PhraseFlow: Designs and Empirical Studies of Phrase-Level Input
Generative AI (Text, Image, Music, Video)Human-LLM CollaborationAI-Assisted Creative WritingSoftware Engineers & DevelopersUI/UX Designers
Title of the Paper
PhraseFlow: Designs and Empirical Studies of Phrase-Level Input
Paper Information
- Domain: Human-Computer Interaction, Text Input Technology
- Keywords: Text input, autocorrection, phrase-level input, keyboard, visual feedback, user study
Research Background and Problem
- Identified Problems or Challenges:
- Current autocorrection technologies primarily rely on word-level decoding, which struggles with error correction and spatial error handling.
- In word-level decoding, keyboards cannot leverage contextual information from subsequent input to improve correction accuracy.
- Significance:
- Enhancing text input accuracy and user experience on mobile keyboards is critical for improving interaction efficiency on mobile devices.
- Phrase-level input has the potential to address the limitations of word-level decoding.
- Motivation and Related Work:
- Existing studies (e.g., VelociTap) suggest that phrase-level decoding may lead to higher text input accuracy, but there is limited research on user behavior and interaction design.
- Additionally, phrase-level input involves cognitive load issues, necessitating optimized design.
Solution
- Proposed Approach:
- Developed a keyboard prototype called PhraseFlow, which supports phrase-level decoding-based input.
- The keyboard utilizes contextual information from subsequent input to provide more accurate corrections for previously entered text.
- Innovations:
- Buffer Commit Method: Gradually commits correction results after multi-word phrases are entered, instead of committing all at once.
- Real-Time Correction Feedback: Provides real-time text correction results as users continue typing, reducing attention disruption caused by uncertainty over uncorrected text.
- Optimized Visual Feedback Design: Uses underlining to mark active text and flashing cues to highlight correction changes, meeting users' cognitive needs for system status awareness.
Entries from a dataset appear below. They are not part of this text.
-- ==== Sys2Proof/Machine/SlotEvents.lean ====
section
/-!
DEFINITION. What happens to slots and to threads that travel, besides their turns (R53 to R55, R71 to R74, R101, R154,
R191 to R193, R283, R289 to R293, R340): one meaning for each of these events.
-/

namespace Sys2Proof.Machine

/-- A step of the device answers a next state. -/
def event (s : State) : Res := .next s

/-- FETCH_MISS_FILL, R101: the slot issues again, and its cache holds the bundle, once memory gives it (R242, R243). -/
def execFetchMissFill (k : Nat) (s : State) : Res :=
  event <|
    match (s.slot k).wait with
    | some .fetch => if s.fetchHeld k then s else (s.fillCache k).modSlot k fun x => { x with st := .run, due := s.cycle + 1 }
    | _ => s

/-- R74: a parked `kill`, which has killed n threads, completes once every thread that it matched is dead. -/
def State.killOver (s : State) (k n : Nat) (tids : List Nat) : State :=
  if s.anyLive tids then s
  else
    match (s.slot k).instr with
    | some (.kill _ d _ _) => (s.deliver k fun c => c.setG d (w64 n)).reply k none
    | _ => s

/-- R294: `svsl` waits for a thread that is no longer being saved. -/
def State.saveOver (s : State) (k target : Nat) : State :=
  if (s.slot target).st.spilling then s else s.answerSave k 1

/-- OPERATION_COMPLETE, R53: the slot rejoins, or takes the trap of its reply; or an arbiter with no event of its own takes
the operation. -/
def execOperationComplete (k : Nat) (s : State) : Res :=
  event <|
    match (s.slot k).wait with
    | some (.reply none) => s.rejoin k
    | some (.reply (some t)) => (s.modSlot k fun x => { x with due := s.cycle + 1 }).takeTrap k t
    | some (.kill n tids) => s.killOver k n tids
    | some (.save target _) => s.saveOver k target
    | some .flight => s.servePort k .other
    | _ => s

/-- CONTEXT_LOADED, R55. -/
def execContextLoaded (k : Nat) (s : State) : Res :=
  event <|
    match (s.slot k).st with
    | .resv => s.modSlot k fun x => { x with st := .run, due := s.cycle + 1 }
    | _ => s

/-- DRAIN_COMPLETE, R55, R63: a killed slot with nothing left to finish is FREE; one whose operation has no event of its own
goes on with it. A spilled slot waits for its record (R290). -/
def execDrainComplete (k : Nat) (s : State) : Res :=
  event <|
    match (s.slot k).st with
    | .drain false (.reply _) _ _ _ => (s.flushAll k).killDone k
    | .drain false (.kill _ _) _ _ _ => s.reply k none
    | .drain true (.kill n tids) _ _ _ => s.killOver k n tids
    | .drain _ (.save target _) _ _ _ => s.saveOver k target
    | .drain _ .matrix _ _ _ => if s.owns k then s else s.reply k none
    | .drain _ .flight _ _ _ => s.servePort k .other
    | _ => s

/-- QUIT_COMPLETE, R72. -/
def execQuitComplete (k : Nat) (s : State) : Res :=
  event <|
    match (s.slot k).wait with
    | some .quit => if s.mayEnd k then s.endThread k else s
    | _ => s

/-- R53, R99: what a slot waits for is there: a parked slot rejoins; one that drains has its operation over. -/
def State.resume (s : State) (k : Nat) : State := if (s.slot k).wait.isSome then s.rejoin k else s.reply k none

/-- WAIT_DEADLINE, R73. -/
def execWaitDeadline (k : Nat) (s : State) : Res :=
  event <|
    match (s.slot k).waits with
    | some (.wait d, _) =>
      if d ≤ s.cycle ∧ d < 2 ^ 64 then (s.modSlot k fun x => { x with late := none }).resume k else s
    | _ => s

/-! ## Threads that travel -/

/-- R154: the registers that a migration packet carries; regs are those that the bundle reads. That b1 to b7 go with it is
the model's choice: so R154 has it, where R80 has them read 0 at every arrival but a resume (DEDUCED, log entry 80). The buffer that a `rep` beside `migr` arms stays behind:
the model's choice, where R184 and R154 leave it open (log entry 113). -/
def Ctx.carried (c : Ctx) (regs : List GReg) : Ctx :=
  let keep (n : Nat) : Bool := bitAt c.cr.lmask n || regs.contains (BitVec.ofNat 5 n)
  { Ctx.zero with
    pc := c.pc
    g := Vector.ofFn fun (n : Fin 32) => if n.val ≠ 0 ∧ keep n.val then c.g[n] else 0
    b := c.b
    cr := c.cr
    rep := { RepBuf.empty with susp := c.inh } }

/-- R55, R154: a thread that is to migrate leaves in its packet, and its slot is FREE, once every earlier access is accepted. -/
def State.sendMigrant (s : State) (k : Nat) : State :=
  let x := s.slot k
  match x.waits with
  | some (.migrate core ea committed regs, _) =>
    if !x.out.isEmpty then s
    else
      let (id, t) := s.newId
      let c := if committed then { x.after.getD x.ctx with pc := x.npc } else x.ctx
      let p : Pkt :=
        { id := id, kind := .migrant k ea committed, sender := some (caCore k), tid := x.tid, ctx := c.carried regs, cls := x.cls, core := core, slot := none
          gang := false, landed := false, since := t.cycle, evict := [], pend := none, pure := x.pure }
      State.dropRecords (State.vacate { t with pkts := t.pkts ++ [p] } k) x.tid
  | _ => s

/-- MIGRATION_PACKET_SEND, R55, R154: the packet of a slot that was put in PARK for its earlier accesses leaves. -/
def execMigrationPacketSend (k : Nat) (s : State) : Res := event (s.sendMigrant k)

/-- A packet on its way. -/
def State.travelling (s : State) (id : Nat) : Option Pkt := s.pkts.find? fun p => p.id == id && !p.landed

/-- R164, R192: what the target finds wrong with a migrant: the owner or the offset of the memory that moved it. -/
def State.migrantTrap (s : State) (p : Pkt) (ea : W64) : Option Trap :=
  let l :=
    match bitsAt ea 63 60 with
    | 1 => s.tcmAt (caTile (bitsAt ea 38 32) (bitsAt ea 45 40)) p.ctx.ten ea
    | 2 => s.spadAt (bitsAt ea 36 32) (bitsAt ea 43 40) p.ctx.ten ea
    | _ => .at_ 0
  match l with
  | .trap t => some t
  | _ => none

/-- MIGRANT_LANDING, R191, R192: a migrant enters the landing buffer, or is sent back to trap at its origin; so does a
blocking spawn packet that waits for room. -/
def execMigrantLanding (id : Nat) (s : State) : Res :=
  event <|
    match s.travelling id with
    | none => s
    | some p =>
      if !s.inOrder p then s
      else
        match p.kind with
        | .migrant origin ea _ =>
          (match (if p.pend.isSome then none else s.migrantTrap p ea) with
           | some t =>
             let (n, u) := (s.dropPkt id).newId
             { u with pkts := u.pkts ++ [{ p with id := n, sender := some p.core, core := caCore origin, pend := some t }] }
           | none => s.land p)
        | .spawn _ _ true => s.arrive p true
        | .rupd _ _ => s.arrive p true
        | _ => s

/-- LANDING_ADMIT, R191. -/
def execLandingAdmit (core : Nat) (s : State) : Res := event (s.admitOne core)

/-- SPAWN_PACKET_ARRIVAL, R71, R257, R280. -/
def execSpawnPacketArrival (id : Nat) (s : State) : Res :=
  event <|
    match s.travelling id with
    | none => s
    | some p =>
      if !s.inOrder p then s
      else
        match p.kind with
        | .spawn _ _ blk => s.arrive p blk
        | .rupd _ _ => s.arrive p true
        | .task => s.land p
        | .migrant _ _ _ => s

/-! ## Spill and resume -/

/-- SPILL_TO_ADMIT, R193. -/
def execSpillToAdmit (core : Nat) (s : State) : Res :=
  event <|
    match s.landingVictim core with
    | some k => s.evictFor core k
    | none => s

/-- SPILL_FOR_CLASS, R289. -/
def execSpillForClass (k : Nat) (s : State) : Res := event (s.spillForTask k)

/-- SPILL_RECORD_WRITTEN, R290, R292, R294. -/
def execSpillRecordWritten (k fails : Nat) (s : State) : Res := event (s.recordWritten k fails)

/-- RESUME, R293. -/
def execResume (idx k : Nat) (s : State) : Res := event (s.resumeNext idx k)

/-- COMPLETION_DELIVERY, R340. -/
def execCompletionDelivery (k : Nat) (s : State) : Res := event (s.deliverRecord k)

end Sys2Proof.Machine
end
- Implementation Steps and Key Techniques:
- Modified Gboard's existing Finite State Transducer (FST) decoder to support phrase-level decoding.
- Applied various design schemes to optimize commit methods, suggestion display, and correction effects.
- Conducted multiple simulations and experiments to validate the impact of the improved design on correction accuracy and user experience.
Research Outcomes
- Specific Results:
- Testing showed that PhraseFlow's phrase-level decoding improved Word Error Rate (WER) by 16.6% compared to word-level decoding.
- The Buffer Commit Method significantly reduced users' cognitive load, enabling PhraseFlow to achieve input speed and accuracy comparable to commercial keyboards.
- Comparison with Existing Solutions:
- PhraseFlow demonstrated significant advantages in handling spacebar-induced errors and leveraging subsequent context for error correction.
- Compared to existing word-level decoders, PhraseFlow resulted in fewer correction errors and higher user acceptance.
- Experiment and Evaluation Results:
- Experiment 1 (Design Optimization): Identified effective visual feedback using background flashing and underlining.
- Experiment 2 (Simulation Testing): Confirmed that the phrase-level decoding method reduces error rates.
- Experiment 3 (Lab Testing V1): Found that the initial design imposed high cognitive load, requiring optimization.
- Experiment 4 (Lab Testing V2): The V2 prototype with buffer commit and real-time correction feedback achieved speed and error rates comparable to Gboard, reducing error rates by 19%.
- Experiment 5 (Real-World Usage): During six days of use by 42 participants, approximately 78.6% expressed willingness to use phrase-level input in future keyboards, while only 7.1% expressed dislike.
- Limitations and Future Directions:
- Limitations:
- The current language model is relatively small and does not support multilingual or gesture input.
- Some users lack trust in corrections, and the error reversal process is complex.
- Future Directions:
- Develop larger-scale, deep learning-based language models.
- Optimize correction methods for more efficient error handling.
- Explore the applicability of phrase-level gesture input and multilingual environments.
- Limitations:
Research Questions / Practical Problems
Question signals indexed for this paper.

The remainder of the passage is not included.